Дойдя до половины, Джуилин остановился, неловко зашатался и оглянулся. Взор его упал на кружку, что он оставил внизу, и больше от нее не отрывался. Очевидно, Джуилин размышлял, как теперь спуститься. Медленно, с нарастающей осторожностью он встал лицом туда, откуда пришел. Его шатало. Испуганный вздох пролетел по толпе, когда нога Джуилина сорвалась и он упал, каким-то образом зацепившись за канат одной рукой и коленом. Люка подхватил свалившуюся тарабонскую шапку и принялся кричать всем, что этот человек сумасшедший, что в случившемся его, Люка, винить нельзя и он ни за что не отвечает. Найнив крепко стиснула кулаки и прижала их к животу — она не могла представить себя там, наверху, даже от одной мысли об этом ей худо делалось. Нет, этот мужчина — болван! Бесшабашный круглый дурень!
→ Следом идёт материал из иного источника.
-- ==== Sys2Proof/Laws/Bytes.lean ====
section
/-! SUPPORT. Byte strings and big-endian integers: lengths, the round trip of ToBytes and FromBytes, XOR,
`cteq`, and slices of a buffer. -/

namespace Sys2Proof.Machine

@[simp] theorem zeros_length (k : Nat) : (zeros k).length = k := by simp [zeros]

@[simp] theorem toBytes_length (x len : Nat) : (toBytes x len).length = len := by simp [toBytes]

@[simp] theorem be32_length (i : Nat) : (be32 i).length = 4 := by simp [be32]

@[simp] theorem readBytes_length (m : List Host.Cell) (a len : Nat) : (readBytes m a len).length = len := by
  simp [readBytes]

@[simp] theorem digest_length (B : Backend) (hlen : Nat) (s : Bytes) : (digest B hlen s).length = hlen := by
  simp [digest]

@[simp] theorem randomBytes_length (B : Backend) (pos k : Nat) : (randomBytes B pos k).length = k := by
  simp [randomBytes]

@[simp] theorem xorBytes_length (s t : Bytes) : (xorBytes s t).length = min s.length t.length := by
  simp [xorBytes]

@[simp] theorem forceTopBit_length (s : Bytes) : (forceTopBit s).length = s.length := by
  cases s <;> rfl

/-- XOR with the same mask twice gives the string back. -/
theorem xorBytes_cancel (s t : Bytes) (h : s.length ≤ t.length) : xorBytes t (xorBytes s t) = s := by
  induction s generalizing t with
  | nil => simp [xorBytes]
  | cons b s ih =>
    cases t with
    | nil => simp at h
    | cons c t =>
      simp only [xorBytes, List.zipWith_cons_cons, List.cons.injEq]
      refine ⟨?_, ih t (by simpa using h)⟩
      rw [BitVec.xor_comm b c, ← BitVec.xor_assoc, BitVec.xor_self, BitVec.zero_xor]

theorem xorBytes_comm (s t : Bytes) : xorBytes s t = xorBytes t s := by
  induction s generalizing t with
  | nil => simp [xorBytes]
  | cons b s ih =>
    cases t with
    | nil => simp [xorBytes]
    | cons c t => simp only [xorBytes, List.zipWith_cons_cons, BitVec.xor_comm b c] ; exact congrArg _ (ih t)

theorem xorBytes_append (a b c d : Bytes) (h : a.length = c.length) :
    xorBytes (a ++ b) (c ++ d) = xorBytes a c ++ xorBytes b d := by
  simp [xorBytes, List.zipWith_append h]

theorem foldl_or_eq_zero (l : Bytes) (acc : Byte) :
    l.foldl (fun acc d => acc ||| d) acc = 0#8 ↔ acc = 0#8 ∧ ∀ d ∈ l, d = 0#8 := by
  induction l generalizing acc with
  | nil => simp
  | cons d l ih =>
    rw [List.foldl_cons, ih]
    have h0 : acc ||| d = 0#8 ↔ acc = 0#8 ∧ d = 0#8 := BitVec.or_eq_zero_iff
    rw [h0]; simp [and_assoc]

/-- `cteq` is equality of strings of one length (40_backend_primitives.md R171). -/
theorem cteq_iff (s t : Bytes) (h : s.length = t.length) : cteq s t = true ↔ s = t := by
  rw [cteq, beq_iff_eq, foldl_or_eq_zero]
  simp only [true_and]
  induction s generalizing t with
  | nil => cases t with
    | nil => simp
    | cons _ _ => simp at h
  | cons b s ih =>
    cases t with
    | nil => simp at h
    | cons c t =>
      have hx : b ^^^ c = 0#8 ↔ b = c := BitVec.xor_eq_zero_iff
      simp only [List.zipWith_cons_cons, List.mem_cons, forall_eq_or_imp, List.cons.injEq, hx]
      rw [ih t (by simpa using h)]

/-! ## Integers -/

theorem fromBytes_foldl (s : Bytes) (acc : Nat) :
    s.foldl (fun acc b => acc * 256 + b.toNat) acc = acc * 256 ^ s.length + fromBytes s := by
  induction s generalizing acc with
  | nil => simp [fromBytes]
  | cons b t ih =>
    rw [fromBytes, List.foldl_cons, List.foldl_cons, ih, ih]
    simp only [List.length_cons, Nat.pow_succ]
    ring

@[simp] theorem fromBytes_nil : fromBytes [] = 0 := rfl

@[simp] theorem fromBytes_cons (b : Byte) (t : Bytes) :
    fromBytes (b :: t) = b.toNat * 256 ^ t.length + fromBytes t := by
  rw [fromBytes, List.foldl_cons, fromBytes_foldl]; simp

theorem fromBytes_append (s t : Bytes) :
    fromBytes (s ++ t) = fromBytes s * 256 ^ t.length + fromBytes t := by
  rw [fromBytes, List.foldl_append, fromBytes_foldl]; rfl

/-- A string of `L` bytes is below `256^L` (10_state.md R47). -/
theorem fromBytes_lt (s : Bytes) : fromBytes s < 256 ^ s.length := by
  induction s with
  | nil => simp
  | cons b t ih =>
    rw [fromBytes_cons, List.length_cons, Nat.pow_succ]
    have := b.isLt
    nlinarith

theorem toBytes_succ (x len : Nat) :
    toBytes x (len + 1) = BitVec.ofNat 8 (x / 256 ^ len) :: toBytes x len := by
  simp only [toBytes, List.range_succ_eq_map, List.map_cons, List.map_map]
  congr 1
  apply List.map_congr_left
  intro i hi
  simp only [Function.comp]
  rw [show len + 1 - 1 - (i + 1) = len - 1 - i by omega]

/-- FromBytes after ToBytes: the value modulo `256^L` (00_scope.md R16). -/
theorem fromBytes_toBytes (x len : Nat) : fromBytes (toBytes x len) = x % 256 ^ len := by
  induction len with
  | zero => simp [toBytes, Nat.mod_one]
  | succ n ih =>
    have h := Nat.mod_mul (x := x) (a := 256 ^ n) (b := 256)
    rw [toBytes_succ, fromBytes_cons, ih, toBytes_length, BitVec.toNat_ofNat, show 256 ^ (n + 1) = 256 ^ n * 256 from pow_succ 256 n, h]
    rw [Nat.mul_comm (256 ^ n), Nat.add_comm]

theorem toBytes_fromBytes (s : Bytes) : toBytes (fromBytes s) s.length = s := by
  induction s with
  | nil => rfl
  | cons b t ih =>
    rw [List.length_cons, toBytes_succ, fromBytes_cons]
    have ht := fromBytes_lt t
    have hb : (b.toNat * 256 ^ t.length + fromBytes t) / 256 ^ t.length = b.toNat := by
      rw [Nat.mul_comm, Nat.mul_add_div (by positivity), Nat.div_eq_of_lt ht]; rfl
    rw [hb, BitVec.ofNat_toNat, BitVec.setWidth_eq]
    congr 1
    calc toBytes (b.toNat * 256 ^ t.length + fromBytes t) t.length
        = toBytes (fromBytes t) t.length := by
          simp only [toBytes]
          apply List.map_congr_left
          intro i hi
          have hi : i < t.length := List.mem_range.1 hi
          apply BitVec.eq_of_toNat_eq
          simp only [BitVec.toNat_ofNat]
          have hpow : 256 ^ t.length = 256 ^ (t.length - 1 - i) * (256 * 256 ^ i) := by
            rw [← Nat.pow_succ', ← Nat.pow_add]; congr 1; omega
          rw [hpow, show b.toNat * (256 ^ (t.length - 1 - i) * (256 * 256 ^ i)) + fromBytes t
            = 256 ^ (t.length - 1 - i) * (256 * (256 ^ i * b.toNat)) + fromBytes t by ring,
            Nat.mul_add_div (by positivity)]
          norm_num [Nat.add_mod, Nat.mul_mod_right]
      _ = t := ih

theorem allZero_iff (s : Bytes) : allZero s = true ↔ fromBytes s = 0 := by
  induction s with
  | nil => simp [allZero]
  | cons b t ih =>
    have h : allZero (b :: t) = ((b == 0#8) && allZero t) := rfl
    rw [h, Bool.and_eq_true, ih, fromBytes_cons, beq_iff_eq]
    constructor
    · rintro ⟨rfl, h0⟩; simp [h0]
    · intro h
      have h1 : b.toNat * 256 ^ t.length = 0 := by omega
      have h2 : b.toNat = 0 := by
        rcases Nat.mul_eq_zero.1 h1 with h | h
        · exact h
        · exact absurd h (by positivity)
      exact ⟨BitVec.eq_of_toNat_eq (by simpa using h2), by omega⟩

/-! ## Build parameters -/

theorem params_bounds (c : Params) :
    c.rfs % 2 = 0 ∧ 2 ≤ c.rfs ∧ c.rfs ≤ 1024 ∧ 1 ≤ c.hlen ∧ c.hlen ≤ 64 := by
  have := c.legal
  simp only [legalParams, Bool.and_eq_true, beq_iff_eq, decide_eq_true_eq] at this
  tauto

theorem hrfs_pos (c : Params) : 1 ≤ hrfs c := by have := params_bounds c; simp only [hrfs]; omega

theorem two_hrfs (c : Params) : 2 * hrfs c = c.rfs := by have := params_bounds c; simp only [hrfs]; omega

theorem ceilDiv_le (a b : Nat) (hb : 1 ≤ b) : a ≤ ceilDiv a b * b := by
  have := Nat.lt_div_mul_add (a := a + b - 1) (b := b) (by omega)
  simp only [ceilDiv]; omega

theorem ceilDiv_pos (a b : Nat) (ha : 1 ≤ a) (hb : 1 ≤ b) : 1 ≤ ceilDiv a b := by
  rw [ceilDiv, Nat.le_div_iff_mul_le (by omega)]; omega

end Sys2Proof.Machine
end

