/-- Every engine step of a hopeless search is one. -/
theorem Searching.generateStep {u : State} (h : Searching B s u) : Searching B s (generateStep B u) := by
  obtain ⟨pt, k, x, tr, d, rfl, h⟩ := h
  cases pt with
  | start => exact searching_of_eq ((generate_start B s k x tr d h.1).trans (generate_draw ..)) h.2.noHit
  | draw w => exact searching_of_eq (generate_draw ..) (NoKey.noHit h)
  | fromBytes w => exact searching_of_eq (generate_fromBytes ..) h
  | lowBits w =>
    by_cases h3 : x.x % 4 = 3
    · have hx : NoHit B s w k x.x d := residueUp_eq_self h3 ▸ h
      exact searching_of_eq (generate_lowBits_three B s k x tr d w h3) ⟨by omega, hx⟩
    · exact searching_of_eq (generate_lowBits_other B s k x tr d w h3) ⟨h3, h⟩
  | increment w =>
    obtain ⟨h3, h⟩ := h
    have hx : NoHit B s w k (residueUp (x.x + 1)) d := (residueUp_succ h3).symm ▸ h
    exact searching_of_eq (generate_increment ..) hx
  | bound w =>
    obtain ⟨h1, h⟩ := h
    by_cases hb : x.x < halfBound s.cfg
    · exact searching_of_eq (generate_bound_in B s k x tr d w hb) ⟨h1, hb, h⟩
    · have hb : halfBound s.cfg ≤ x.x := Nat.le_of_not_lt hb
      exact searching_of_eq (generate_bound_out B s k x tr d w hb) (h none d _ (.bound hb))
  | probe w =>
    obtain ⟨h1, hb, h⟩ := h
    cases ha : B.primeAnswer d.draw x.x with
    | true =>
      exact searching_of_eq (generate_probe_hit B s k x tr d w ha) ⟨h1, h (some x.x) _ _ (.hit hb ha)⟩
    | false =>
      exact searching_of_eq (generate_probe_miss B s k x tr d w ha) fun r d' _ hp => h r d' _ (.miss hb ha hp)
  | advance w => exact searching_of_eq (generate_advance ..) ⟨Nat.succ_pos _, h⟩
  | subOne w =>
    obtain ⟨h1, h⟩ := h
    exact searching_of_eq (generate_subOne B s k x tr d w h1) ⟨rfl, h⟩
  | coFactor w =>
    obtain ⟨h1, haccept, hreject⟩ := h
    by_cases hg : Nat.gcd x.x1 s.e.toNat = 1
    · cases w with
      | p =>
        have hq := haccept ⟨h1 ▸ hg, nofun⟩
        exact searching_of_eq (generate_coFactor_p B s k x tr d hg) fun q d' tr' hf _ => hq ⟨q, d', tr', hf⟩
      | q => exact searching_of_eq (generate_coFactor_q B s k x tr d hg) ⟨h1 ▸ hg, haccept, hreject⟩
    · exact searching_of_eq (generate_coFactor_bad B s k x tr d w hg) (hreject fun ha => hg (h1 ▸ ha.1))
  | distinct =>
    obtain ⟨hg, haccept, hreject⟩ := h
    by_cases he : x.x = k.pv
    · exact searching_of_eq (generate_distinct_same B s k x tr d he) (hreject fun ha => ha.2 (congrArg some he.symm))
    · exact absurd trivial (haccept ⟨hg, fun hs => he (Option.some.inj hs).symm⟩)
  | _ => exact h.elim

end

/-- With an odd E, when FindPrime does not find two primes, KEY_GENERATE searches for ever (41_key_fsm.md R215). -/
theorem engineLoop_generate_searches (B : Backend) {s : State} (hs : s.fsm = .keyGenerate .start)
    (he : s.e.toNat % 2 = 1) (hno : NoKey B s .p s.scratch.key ⟨s.rngPos, s.drawPos⟩) (n : Nat) :
    Searching B s (engineLoop (generateStep B) n s) :=
  engineLoop_keeps (generateStep B) (Searching B s) (fun _ _ h => h.generateStep) n s
    (searching_of_eq (genAt_start hs).symm ⟨he, hno⟩)

/-- Settles O51: either the searches find two primes and `engineLoop_generate_completes` applies, or every run is
`Searching`. -/
theorem keyGenerateWritesTheKeyOrSearchesForEver : Obligations.KeyGenerateWritesTheKeyOrSearchesForEver := by
  intro s hs he B e finds
  by_cases hfind : ∃ p q d' tr, finds p q d' tr
  · obtain ⟨p, q, d', tr, d, trP, trQ, hp, hq, rfl⟩ := hfind
    obtain ⟨n, hn⟩ := engineLoop_generate_completes B hs he hp hq
    refine .inl ⟨p, q, d', _, ⟨d, trP, trQ, hp, hq, rfl⟩, n, fun g hg => ?_⟩
    rw [exec_withGrant, commandStep, hn g hg, List.append_assoc]
    rfl
  · have hno : NoKey B s .p s.scratch.key ⟨s.rngPos, s.drawPos⟩ :=
      fun p d trP hp ⟨q, d', trQ, hq⟩ => hfind ⟨p, q, d', _, d, trP, trQ, hp, hq, rfl⟩
    refine .inr ⟨hfind, fun g => ⟨_, exec_withGrant .keyGenerate s g, ?_⟩⟩
    obtain ⟨pt, k, x, tr, d, hu, -⟩ := engineLoop_generate_searches B hs he hno g
    rw [commandStep, hu]
    exact ⟨rfl, rfl⟩

/-! ## The corner case RFS = 2 (spec/41_key_fsm.md R215) -/

/-- The exponent 3·5·7·83·89·113, which has a factor in common with `x - 1` for every prime `x` that is 3 modulo 4 and
has eight bits. -/
def hostileExponent : Nat := 87646755

/-- Of the 32 numbers `131 + 4 i`, those whose predecessor is coprime to the hostile exponent are composite. -/
theorem small_factor_of_coprime_hostile : ∀ i < 32, Nat.gcd (130 + 4 * i) hostileExponent = 1 →
    ∃ r ∈ [3, 5, 7, 11, 13], r ∣ 131 + 4 * i := by decide

theorem gcd_hostileExponent_ne_one {x : Nat} (hp : x.Prime) (h4 : x % 4 = 3) (hlow : 128 ≤ x) (hhigh : x < 256) :
    Nat.gcd (x - 1) hostileExponent ≠ 1 := by
  intro hg
  obtain ⟨i, hi, rfl⟩ : ∃ i < 32, x = 131 + 4 * i := ⟨(x - 131) / 4, by omega, by omega⟩
  obtain ⟨r, hr, hdvd⟩ := small_factor_of_coprime_hostile i hi (by simpa using hg)
  rcases (Nat.dvd_prime hp).1 hdvd with rfl | h
  · simp at hr
  · simp only [List.mem_cons, List.not_mem_nil, or_false] at hr
    omega

theorem hostileExponent_finds_nothing {B : Backend} {c : Params} {avoid : Option Nat} {d d' : DrawPoint} {x : Nat}
    {tr : List Request} (hB : PrimeExact B) (hc : c.rfs = 2) :
    ¬ FindsPrime B c hostileExponent avoid d x d' tr := by
  intro h
  obtain ⟨⟨h4, hlow, hhigh⟩, ⟨hg, -⟩, n, ha⟩ := h.spec
  have hh : hrfs c = 1 := by rw [hrfs, hc]
  rw [hh] at hlow
  rw [halfBound, hh] at hhigh
  exact gcd_hostileExponent_ne_one ((hB n x).1 ha) h4 hlow hhigh hg

/-- Settles O55: FindPrime never returns with the hostile exponent, so every run is `Searching`, and STATUS stays. -/
theorem keyGenerateHangsOnHostileExponent : Obligations.KeyGenerateHangsOnHostileExponent := by
  intro B s n hB hs hc he hbusy
  have hE : s.e.toNat = hostileExponent := by rw [he]; rfl
  have hno : NoKey B s .p s.scratch.key ⟨s.rngPos, s.drawPos⟩ :=
    fun p d tr hf => absurd (hE ▸ hf) (hostileExponent_finds_nothing hB hc)
  obtain ⟨pt, k, x, tr, d, hu, -⟩ := engineLoop_generate_searches B hs (by rw [hE]; rfl) hno n
  have h := runGranted_withGrant B .keyGenerate s n
  rw [commandStep, hu] at h
  rw [h]
  exact hbusy

end Sys2Proof.Machine
end

section
/-! KEY_VALIDATE as a whole (spec/41_key_fsm.md R218 to R220): the verdict as a statement about the numbers, and the
run to the completion. -/

namespace Sys2Proof.Machine

theorem upToFailure_length_le (l : List (List Request × Bool)) :
    (upToFailure l).length ≤ (l.flatMap Prod.fst).length := by
  induction l with
  | nil => rfl
  | cons c l ih =>
    obtain ⟨r, ok⟩ := c
    cases ok with
    | true => simpa [upToFailure] using ih
    | false => simp [upToFailure]

section
variable (B : Backend) (c : Params) (draw e n p q dp dq cv : Nat)

/-- All checks together make 28 requests (41_key_fsm.md R220). -/
theorem validateChecks_requests : ((validateChecks B c draw e n p q dp dq cv).flatMap Prod.fst).length = 28 := rfl

/-- V10's two `require`s pass when the exponent is odd and inverts `e` modulo `(x - 1)/2`. -/
theorem exponentChecks_all_iff (x d : Nat) :
    (exponentChecks e x d).all (·.2) = true ↔ d % 2 = 1 ∧ e * d % ((x - 1) / 2) = 1 % ((x - 1) / 2) := by
  simp [exponentChecks]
Джуилин с видимым усилием уцепился за канат другой рукой, подтянулся и двинулся, перехватывая руками, по канату. К дальней платформе. Доползя до помоста, он встал. Шатаясь, Джуилин отряхнул куртку, попытался ее оправить кончилось тем, что теперь он всунул в рукав правую руку, а левую, наоборот, выдернул. И тут заметил свою кружку, оставшуюся у основания второго шеста. Радостно вскинув руку и указав на кружку пальцем, Джуилин опять шагнул на канат.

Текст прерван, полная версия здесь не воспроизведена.